▸ ENTRIES SHOWN
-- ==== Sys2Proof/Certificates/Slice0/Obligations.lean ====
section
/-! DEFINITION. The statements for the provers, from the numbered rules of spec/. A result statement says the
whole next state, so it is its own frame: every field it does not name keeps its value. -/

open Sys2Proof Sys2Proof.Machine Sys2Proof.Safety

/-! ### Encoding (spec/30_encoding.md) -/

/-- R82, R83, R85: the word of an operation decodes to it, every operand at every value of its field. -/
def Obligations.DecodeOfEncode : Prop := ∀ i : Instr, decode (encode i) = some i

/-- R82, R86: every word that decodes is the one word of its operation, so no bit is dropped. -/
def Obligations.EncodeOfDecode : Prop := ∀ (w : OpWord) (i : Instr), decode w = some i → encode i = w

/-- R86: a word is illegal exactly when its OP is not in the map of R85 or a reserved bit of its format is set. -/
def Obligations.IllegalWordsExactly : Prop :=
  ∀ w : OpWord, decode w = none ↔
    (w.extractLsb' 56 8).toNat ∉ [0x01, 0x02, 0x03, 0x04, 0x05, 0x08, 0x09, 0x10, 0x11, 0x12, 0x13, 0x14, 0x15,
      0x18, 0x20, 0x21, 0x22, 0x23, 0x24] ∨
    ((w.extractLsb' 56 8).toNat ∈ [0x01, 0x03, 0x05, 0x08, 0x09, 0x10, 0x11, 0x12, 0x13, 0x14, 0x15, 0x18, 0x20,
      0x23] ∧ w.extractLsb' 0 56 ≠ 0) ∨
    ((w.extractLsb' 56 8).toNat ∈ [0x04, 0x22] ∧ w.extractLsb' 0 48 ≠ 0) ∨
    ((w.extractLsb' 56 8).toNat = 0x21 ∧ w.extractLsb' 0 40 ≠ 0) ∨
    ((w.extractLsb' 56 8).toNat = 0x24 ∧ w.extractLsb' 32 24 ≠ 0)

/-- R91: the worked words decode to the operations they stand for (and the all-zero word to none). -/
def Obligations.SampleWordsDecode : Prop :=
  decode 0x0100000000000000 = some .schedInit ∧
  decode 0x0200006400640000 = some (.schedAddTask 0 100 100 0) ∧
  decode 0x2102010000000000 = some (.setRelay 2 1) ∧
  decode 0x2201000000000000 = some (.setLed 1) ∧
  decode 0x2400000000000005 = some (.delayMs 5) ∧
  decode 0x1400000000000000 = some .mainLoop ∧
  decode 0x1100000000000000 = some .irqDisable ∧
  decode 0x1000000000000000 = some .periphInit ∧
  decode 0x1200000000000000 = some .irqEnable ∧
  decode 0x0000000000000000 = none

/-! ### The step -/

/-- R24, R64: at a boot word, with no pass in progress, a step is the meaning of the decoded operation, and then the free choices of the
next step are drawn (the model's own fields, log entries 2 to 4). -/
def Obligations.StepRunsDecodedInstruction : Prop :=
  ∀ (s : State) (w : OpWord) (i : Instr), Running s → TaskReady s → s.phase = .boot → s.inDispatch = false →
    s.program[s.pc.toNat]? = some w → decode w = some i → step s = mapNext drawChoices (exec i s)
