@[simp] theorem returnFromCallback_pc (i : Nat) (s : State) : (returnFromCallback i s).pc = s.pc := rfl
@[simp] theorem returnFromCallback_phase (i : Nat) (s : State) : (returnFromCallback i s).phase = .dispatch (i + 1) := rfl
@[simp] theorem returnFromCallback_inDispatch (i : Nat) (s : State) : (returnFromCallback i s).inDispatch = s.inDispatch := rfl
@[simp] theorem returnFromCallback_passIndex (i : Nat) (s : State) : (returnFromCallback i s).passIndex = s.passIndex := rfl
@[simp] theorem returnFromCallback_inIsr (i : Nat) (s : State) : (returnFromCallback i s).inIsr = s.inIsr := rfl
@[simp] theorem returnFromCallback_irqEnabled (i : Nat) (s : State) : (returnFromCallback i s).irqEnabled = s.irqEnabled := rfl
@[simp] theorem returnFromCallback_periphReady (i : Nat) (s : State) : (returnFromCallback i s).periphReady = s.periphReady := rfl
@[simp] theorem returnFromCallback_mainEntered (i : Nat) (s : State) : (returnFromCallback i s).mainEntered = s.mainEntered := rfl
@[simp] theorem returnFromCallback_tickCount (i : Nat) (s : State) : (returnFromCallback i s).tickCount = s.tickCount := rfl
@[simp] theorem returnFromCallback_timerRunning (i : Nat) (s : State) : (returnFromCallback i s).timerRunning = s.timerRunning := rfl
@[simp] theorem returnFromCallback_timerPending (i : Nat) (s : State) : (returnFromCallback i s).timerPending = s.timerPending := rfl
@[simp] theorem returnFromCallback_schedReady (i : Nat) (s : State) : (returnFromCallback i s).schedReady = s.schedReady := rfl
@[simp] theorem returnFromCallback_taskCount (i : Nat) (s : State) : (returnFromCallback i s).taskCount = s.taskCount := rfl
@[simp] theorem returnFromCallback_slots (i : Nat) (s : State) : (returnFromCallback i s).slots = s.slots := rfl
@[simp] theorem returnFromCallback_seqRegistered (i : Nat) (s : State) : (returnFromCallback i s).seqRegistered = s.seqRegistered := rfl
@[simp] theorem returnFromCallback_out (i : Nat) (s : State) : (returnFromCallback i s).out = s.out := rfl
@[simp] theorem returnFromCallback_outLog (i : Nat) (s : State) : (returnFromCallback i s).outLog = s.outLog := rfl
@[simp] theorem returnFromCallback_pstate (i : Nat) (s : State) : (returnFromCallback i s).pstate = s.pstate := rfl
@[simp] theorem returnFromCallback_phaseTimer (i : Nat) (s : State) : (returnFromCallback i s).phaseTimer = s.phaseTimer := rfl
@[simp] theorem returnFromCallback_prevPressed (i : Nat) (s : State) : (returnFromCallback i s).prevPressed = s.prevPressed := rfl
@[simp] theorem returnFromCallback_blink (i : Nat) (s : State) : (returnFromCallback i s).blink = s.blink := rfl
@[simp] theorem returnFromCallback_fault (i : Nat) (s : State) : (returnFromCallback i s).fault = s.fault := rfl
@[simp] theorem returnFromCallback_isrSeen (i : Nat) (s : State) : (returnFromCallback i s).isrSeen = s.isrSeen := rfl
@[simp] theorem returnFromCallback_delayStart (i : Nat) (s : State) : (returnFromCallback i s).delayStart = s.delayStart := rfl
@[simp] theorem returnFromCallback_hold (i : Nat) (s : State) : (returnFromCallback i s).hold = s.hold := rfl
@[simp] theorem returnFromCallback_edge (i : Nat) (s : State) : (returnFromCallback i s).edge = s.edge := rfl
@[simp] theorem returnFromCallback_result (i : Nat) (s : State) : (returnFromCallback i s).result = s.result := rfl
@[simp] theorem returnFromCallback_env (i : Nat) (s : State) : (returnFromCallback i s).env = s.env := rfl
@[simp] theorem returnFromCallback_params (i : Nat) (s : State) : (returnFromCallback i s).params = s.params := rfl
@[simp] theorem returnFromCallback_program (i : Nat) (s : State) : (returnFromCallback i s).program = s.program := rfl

---

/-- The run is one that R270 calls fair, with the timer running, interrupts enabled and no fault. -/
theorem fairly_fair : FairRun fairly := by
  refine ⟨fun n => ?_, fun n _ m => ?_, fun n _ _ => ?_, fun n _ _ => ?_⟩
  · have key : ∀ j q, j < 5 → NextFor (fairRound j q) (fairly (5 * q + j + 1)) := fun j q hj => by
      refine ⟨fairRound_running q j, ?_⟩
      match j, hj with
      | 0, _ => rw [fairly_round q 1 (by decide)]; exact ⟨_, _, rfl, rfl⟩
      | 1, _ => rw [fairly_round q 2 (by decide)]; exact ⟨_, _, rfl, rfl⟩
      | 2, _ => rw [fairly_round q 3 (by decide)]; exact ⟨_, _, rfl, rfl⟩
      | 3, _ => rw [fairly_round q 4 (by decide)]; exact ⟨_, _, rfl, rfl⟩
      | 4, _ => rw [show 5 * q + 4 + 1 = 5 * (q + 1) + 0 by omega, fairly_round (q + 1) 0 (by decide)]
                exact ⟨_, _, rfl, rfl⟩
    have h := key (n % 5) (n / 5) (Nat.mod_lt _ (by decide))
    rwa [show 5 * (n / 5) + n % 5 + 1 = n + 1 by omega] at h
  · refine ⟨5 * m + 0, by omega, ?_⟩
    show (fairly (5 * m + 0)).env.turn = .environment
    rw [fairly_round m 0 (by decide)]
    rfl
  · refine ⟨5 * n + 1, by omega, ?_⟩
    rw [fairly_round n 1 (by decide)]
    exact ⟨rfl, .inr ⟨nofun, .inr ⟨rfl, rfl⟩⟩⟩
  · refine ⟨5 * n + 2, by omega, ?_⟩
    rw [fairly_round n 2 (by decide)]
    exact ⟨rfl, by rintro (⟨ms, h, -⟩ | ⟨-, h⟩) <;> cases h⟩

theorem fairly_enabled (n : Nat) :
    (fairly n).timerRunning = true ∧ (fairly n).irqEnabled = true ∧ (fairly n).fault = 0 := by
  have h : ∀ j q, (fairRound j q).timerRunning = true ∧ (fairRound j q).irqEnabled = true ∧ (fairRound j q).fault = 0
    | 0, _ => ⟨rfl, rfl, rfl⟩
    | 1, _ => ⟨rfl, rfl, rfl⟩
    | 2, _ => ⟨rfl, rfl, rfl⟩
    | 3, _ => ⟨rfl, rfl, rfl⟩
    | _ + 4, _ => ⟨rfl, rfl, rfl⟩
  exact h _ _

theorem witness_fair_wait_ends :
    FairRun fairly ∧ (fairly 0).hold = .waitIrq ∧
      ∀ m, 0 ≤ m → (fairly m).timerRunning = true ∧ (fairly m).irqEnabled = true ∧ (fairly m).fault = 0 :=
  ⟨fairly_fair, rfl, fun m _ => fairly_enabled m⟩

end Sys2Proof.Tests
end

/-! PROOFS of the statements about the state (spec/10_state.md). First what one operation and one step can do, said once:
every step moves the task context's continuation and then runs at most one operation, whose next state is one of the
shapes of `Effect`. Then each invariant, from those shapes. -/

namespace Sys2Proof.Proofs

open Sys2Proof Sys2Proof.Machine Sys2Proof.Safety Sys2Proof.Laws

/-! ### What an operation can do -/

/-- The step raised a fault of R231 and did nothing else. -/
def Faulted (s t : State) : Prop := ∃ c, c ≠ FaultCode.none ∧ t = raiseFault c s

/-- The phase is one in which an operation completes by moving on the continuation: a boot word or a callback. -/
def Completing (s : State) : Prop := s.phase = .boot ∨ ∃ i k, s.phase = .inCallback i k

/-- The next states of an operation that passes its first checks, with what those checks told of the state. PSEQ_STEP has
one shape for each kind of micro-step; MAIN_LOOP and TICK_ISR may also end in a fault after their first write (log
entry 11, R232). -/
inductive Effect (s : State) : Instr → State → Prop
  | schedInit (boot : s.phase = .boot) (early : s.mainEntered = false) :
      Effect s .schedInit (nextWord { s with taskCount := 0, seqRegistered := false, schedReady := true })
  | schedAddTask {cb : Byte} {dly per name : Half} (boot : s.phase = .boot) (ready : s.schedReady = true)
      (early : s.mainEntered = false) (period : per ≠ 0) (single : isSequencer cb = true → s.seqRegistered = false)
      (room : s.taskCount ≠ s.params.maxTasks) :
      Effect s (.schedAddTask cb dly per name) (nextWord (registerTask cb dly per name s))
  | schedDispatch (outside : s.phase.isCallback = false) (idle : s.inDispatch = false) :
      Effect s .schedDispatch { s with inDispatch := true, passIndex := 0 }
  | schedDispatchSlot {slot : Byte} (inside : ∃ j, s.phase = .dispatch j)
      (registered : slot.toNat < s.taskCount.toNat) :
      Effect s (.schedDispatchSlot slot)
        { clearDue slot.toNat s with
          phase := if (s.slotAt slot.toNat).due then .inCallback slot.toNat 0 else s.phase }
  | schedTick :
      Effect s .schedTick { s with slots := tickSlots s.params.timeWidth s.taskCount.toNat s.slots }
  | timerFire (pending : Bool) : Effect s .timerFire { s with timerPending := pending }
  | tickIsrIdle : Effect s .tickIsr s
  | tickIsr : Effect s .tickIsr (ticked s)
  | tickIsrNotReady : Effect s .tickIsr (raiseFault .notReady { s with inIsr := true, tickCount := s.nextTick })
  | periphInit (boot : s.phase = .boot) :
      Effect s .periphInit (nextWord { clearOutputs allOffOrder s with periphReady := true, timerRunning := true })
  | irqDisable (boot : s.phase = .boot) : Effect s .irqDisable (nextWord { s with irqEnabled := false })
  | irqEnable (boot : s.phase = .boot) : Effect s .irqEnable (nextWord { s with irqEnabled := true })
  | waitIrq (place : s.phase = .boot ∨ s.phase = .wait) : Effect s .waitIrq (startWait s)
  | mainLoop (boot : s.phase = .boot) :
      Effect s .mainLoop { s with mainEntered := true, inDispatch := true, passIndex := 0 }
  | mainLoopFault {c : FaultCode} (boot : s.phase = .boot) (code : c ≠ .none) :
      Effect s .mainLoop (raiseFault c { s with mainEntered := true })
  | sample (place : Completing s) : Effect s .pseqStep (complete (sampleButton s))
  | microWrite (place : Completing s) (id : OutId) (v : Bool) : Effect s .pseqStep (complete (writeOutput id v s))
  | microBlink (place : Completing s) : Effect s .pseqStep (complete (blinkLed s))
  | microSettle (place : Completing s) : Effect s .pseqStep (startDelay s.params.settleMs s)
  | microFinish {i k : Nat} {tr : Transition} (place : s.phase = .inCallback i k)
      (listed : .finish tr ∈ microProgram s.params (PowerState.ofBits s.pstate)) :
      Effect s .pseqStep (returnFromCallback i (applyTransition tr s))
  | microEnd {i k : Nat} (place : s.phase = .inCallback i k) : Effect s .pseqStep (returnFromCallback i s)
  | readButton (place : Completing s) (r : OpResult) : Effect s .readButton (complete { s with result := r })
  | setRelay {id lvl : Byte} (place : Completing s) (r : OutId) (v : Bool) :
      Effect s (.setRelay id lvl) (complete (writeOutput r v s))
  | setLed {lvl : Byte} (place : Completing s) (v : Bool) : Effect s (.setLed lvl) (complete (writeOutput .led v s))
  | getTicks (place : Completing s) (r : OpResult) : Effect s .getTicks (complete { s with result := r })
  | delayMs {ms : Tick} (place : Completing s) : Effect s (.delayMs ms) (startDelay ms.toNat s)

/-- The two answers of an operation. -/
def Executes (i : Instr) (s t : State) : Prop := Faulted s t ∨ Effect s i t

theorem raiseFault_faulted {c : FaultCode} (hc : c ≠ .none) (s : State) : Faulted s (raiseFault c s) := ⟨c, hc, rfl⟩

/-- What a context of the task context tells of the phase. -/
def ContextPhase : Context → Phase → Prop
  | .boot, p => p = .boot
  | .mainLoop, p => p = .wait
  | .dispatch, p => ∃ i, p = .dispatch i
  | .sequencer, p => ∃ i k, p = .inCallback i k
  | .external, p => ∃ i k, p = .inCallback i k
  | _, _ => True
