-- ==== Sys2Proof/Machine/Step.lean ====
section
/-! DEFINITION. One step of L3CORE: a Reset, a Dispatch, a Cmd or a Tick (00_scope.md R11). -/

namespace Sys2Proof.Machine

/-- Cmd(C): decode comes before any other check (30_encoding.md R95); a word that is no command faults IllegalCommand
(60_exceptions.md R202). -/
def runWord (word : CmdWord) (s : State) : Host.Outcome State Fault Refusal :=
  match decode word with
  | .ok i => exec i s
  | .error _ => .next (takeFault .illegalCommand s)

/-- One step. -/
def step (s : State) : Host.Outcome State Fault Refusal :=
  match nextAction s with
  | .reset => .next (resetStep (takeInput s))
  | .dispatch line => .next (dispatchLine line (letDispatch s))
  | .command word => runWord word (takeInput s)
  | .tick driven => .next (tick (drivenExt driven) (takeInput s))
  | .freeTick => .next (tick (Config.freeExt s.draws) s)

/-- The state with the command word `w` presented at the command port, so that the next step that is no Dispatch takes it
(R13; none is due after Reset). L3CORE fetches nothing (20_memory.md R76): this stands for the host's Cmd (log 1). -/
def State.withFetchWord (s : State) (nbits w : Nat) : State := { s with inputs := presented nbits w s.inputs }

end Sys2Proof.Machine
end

--

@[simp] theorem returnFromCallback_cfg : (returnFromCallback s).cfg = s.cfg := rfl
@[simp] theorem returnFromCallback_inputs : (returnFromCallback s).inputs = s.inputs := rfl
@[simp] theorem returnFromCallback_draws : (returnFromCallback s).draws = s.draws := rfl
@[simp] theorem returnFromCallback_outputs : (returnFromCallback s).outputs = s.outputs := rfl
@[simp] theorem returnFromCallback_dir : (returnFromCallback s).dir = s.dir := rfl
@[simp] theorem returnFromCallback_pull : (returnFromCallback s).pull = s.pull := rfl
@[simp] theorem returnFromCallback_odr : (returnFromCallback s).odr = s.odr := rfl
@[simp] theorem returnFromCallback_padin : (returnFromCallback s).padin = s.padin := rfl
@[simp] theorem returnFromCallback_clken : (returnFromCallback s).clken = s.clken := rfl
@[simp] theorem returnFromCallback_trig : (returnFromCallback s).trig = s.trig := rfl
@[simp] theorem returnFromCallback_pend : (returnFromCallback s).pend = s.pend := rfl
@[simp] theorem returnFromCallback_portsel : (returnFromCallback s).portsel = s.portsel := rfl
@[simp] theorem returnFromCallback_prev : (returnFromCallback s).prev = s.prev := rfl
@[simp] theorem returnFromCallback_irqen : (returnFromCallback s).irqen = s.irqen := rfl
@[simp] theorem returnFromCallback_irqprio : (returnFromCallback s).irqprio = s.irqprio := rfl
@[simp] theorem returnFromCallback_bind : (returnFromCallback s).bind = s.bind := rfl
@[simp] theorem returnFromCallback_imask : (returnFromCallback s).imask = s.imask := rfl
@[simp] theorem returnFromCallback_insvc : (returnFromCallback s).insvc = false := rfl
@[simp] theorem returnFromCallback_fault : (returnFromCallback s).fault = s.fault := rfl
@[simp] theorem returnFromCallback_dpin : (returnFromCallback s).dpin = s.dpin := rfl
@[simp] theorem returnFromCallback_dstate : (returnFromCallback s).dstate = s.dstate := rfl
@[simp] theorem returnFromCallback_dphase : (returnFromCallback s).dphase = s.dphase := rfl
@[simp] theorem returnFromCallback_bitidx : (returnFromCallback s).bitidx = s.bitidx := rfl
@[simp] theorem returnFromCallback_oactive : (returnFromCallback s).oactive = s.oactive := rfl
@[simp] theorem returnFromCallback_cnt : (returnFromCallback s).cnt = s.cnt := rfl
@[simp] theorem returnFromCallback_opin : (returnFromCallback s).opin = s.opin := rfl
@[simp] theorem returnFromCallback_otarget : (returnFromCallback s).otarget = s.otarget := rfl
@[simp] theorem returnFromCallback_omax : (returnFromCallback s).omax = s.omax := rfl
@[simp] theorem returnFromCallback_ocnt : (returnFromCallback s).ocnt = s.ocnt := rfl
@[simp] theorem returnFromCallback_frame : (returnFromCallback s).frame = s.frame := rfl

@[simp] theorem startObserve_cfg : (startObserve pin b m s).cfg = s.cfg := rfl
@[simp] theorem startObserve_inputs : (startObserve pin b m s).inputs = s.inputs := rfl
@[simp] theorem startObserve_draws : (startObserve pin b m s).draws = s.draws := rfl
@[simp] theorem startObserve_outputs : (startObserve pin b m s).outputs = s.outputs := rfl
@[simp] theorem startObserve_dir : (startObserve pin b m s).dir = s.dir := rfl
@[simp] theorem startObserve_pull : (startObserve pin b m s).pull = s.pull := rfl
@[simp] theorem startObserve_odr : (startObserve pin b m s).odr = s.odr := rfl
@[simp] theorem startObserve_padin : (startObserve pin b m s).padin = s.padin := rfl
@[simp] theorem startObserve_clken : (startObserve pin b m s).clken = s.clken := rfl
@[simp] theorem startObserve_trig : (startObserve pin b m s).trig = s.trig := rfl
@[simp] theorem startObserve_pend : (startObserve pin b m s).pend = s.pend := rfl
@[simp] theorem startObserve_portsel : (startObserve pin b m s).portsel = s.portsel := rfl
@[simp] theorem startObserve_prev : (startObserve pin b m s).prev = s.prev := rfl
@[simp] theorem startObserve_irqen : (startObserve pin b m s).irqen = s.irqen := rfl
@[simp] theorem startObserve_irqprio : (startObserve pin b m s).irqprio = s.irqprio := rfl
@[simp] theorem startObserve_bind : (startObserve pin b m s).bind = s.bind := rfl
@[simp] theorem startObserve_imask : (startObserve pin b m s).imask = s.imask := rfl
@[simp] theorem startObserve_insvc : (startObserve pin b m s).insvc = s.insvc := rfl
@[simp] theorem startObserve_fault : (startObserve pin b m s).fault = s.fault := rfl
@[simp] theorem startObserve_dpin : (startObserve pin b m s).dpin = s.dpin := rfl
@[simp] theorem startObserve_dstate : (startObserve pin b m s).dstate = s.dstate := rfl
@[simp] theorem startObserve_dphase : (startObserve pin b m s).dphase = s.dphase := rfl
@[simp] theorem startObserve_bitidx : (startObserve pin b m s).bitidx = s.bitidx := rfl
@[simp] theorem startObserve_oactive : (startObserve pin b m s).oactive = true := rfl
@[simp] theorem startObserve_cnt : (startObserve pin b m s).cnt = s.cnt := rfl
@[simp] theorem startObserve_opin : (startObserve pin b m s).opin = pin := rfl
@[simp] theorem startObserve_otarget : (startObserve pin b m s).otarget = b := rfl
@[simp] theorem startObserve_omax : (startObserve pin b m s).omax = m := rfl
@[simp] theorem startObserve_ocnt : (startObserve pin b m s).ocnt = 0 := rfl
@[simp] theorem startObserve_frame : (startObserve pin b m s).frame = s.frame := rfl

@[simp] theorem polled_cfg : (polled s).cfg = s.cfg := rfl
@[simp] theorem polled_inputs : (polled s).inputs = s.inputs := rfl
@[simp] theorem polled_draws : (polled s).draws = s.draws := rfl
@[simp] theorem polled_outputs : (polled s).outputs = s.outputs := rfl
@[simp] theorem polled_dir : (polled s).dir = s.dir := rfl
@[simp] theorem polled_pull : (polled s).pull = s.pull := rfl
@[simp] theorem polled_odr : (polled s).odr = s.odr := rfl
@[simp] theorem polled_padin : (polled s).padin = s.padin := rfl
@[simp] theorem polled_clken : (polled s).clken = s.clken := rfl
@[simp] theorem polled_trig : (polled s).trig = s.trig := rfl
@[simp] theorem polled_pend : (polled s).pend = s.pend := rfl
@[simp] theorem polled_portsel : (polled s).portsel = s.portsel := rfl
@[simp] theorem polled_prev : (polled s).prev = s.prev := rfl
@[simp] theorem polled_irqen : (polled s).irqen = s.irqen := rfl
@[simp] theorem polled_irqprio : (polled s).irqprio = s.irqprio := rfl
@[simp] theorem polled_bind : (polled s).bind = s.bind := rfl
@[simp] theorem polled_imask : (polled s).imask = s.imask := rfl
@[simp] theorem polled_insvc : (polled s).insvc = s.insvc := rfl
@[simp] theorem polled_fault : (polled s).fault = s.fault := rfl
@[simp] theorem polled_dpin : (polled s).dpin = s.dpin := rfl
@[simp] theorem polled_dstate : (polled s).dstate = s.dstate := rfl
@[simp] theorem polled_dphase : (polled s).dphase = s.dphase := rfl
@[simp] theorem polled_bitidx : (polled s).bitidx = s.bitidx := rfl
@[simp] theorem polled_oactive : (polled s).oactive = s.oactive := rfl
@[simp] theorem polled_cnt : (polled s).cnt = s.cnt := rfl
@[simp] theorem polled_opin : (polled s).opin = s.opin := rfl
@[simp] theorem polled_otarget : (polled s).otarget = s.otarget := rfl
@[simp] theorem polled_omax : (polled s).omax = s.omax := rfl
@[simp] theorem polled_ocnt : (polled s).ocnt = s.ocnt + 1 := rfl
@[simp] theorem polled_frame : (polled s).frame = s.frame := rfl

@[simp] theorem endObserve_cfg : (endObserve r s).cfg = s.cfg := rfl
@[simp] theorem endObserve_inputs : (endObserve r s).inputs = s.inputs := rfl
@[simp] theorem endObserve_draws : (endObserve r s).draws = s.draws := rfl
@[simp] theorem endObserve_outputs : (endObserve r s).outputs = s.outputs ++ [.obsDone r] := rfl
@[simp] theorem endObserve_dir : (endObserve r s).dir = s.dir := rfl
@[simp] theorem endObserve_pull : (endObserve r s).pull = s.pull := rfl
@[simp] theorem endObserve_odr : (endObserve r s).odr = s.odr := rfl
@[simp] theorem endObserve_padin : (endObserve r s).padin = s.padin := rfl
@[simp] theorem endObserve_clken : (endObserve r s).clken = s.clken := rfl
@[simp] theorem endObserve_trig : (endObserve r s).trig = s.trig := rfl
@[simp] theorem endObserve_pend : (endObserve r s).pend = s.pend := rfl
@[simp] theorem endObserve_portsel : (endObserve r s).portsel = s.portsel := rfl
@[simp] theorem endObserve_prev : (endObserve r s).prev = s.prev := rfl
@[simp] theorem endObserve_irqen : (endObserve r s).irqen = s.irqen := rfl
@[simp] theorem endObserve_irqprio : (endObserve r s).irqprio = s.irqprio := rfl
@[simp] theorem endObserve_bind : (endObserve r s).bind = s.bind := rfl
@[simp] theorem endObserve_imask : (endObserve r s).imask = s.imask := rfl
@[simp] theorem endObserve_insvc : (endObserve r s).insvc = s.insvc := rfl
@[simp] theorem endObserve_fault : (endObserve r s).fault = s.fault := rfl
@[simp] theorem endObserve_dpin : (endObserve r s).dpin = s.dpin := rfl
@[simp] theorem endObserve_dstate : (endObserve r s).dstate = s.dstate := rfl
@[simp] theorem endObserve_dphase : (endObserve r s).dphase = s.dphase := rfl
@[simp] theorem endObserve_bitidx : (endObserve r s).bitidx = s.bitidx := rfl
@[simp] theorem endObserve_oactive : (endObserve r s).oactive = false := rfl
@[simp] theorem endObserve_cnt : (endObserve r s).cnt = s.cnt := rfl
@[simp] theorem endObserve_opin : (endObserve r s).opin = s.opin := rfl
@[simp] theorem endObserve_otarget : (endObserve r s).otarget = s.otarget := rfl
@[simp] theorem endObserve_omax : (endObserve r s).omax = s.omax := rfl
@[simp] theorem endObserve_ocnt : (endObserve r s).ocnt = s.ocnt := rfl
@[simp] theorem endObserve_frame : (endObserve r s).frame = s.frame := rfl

▸ WHAT YOU NEED TO DO
Say how many lines of the listing above contain "passIndex", with no other words.

▸ TASK SOLUTION
3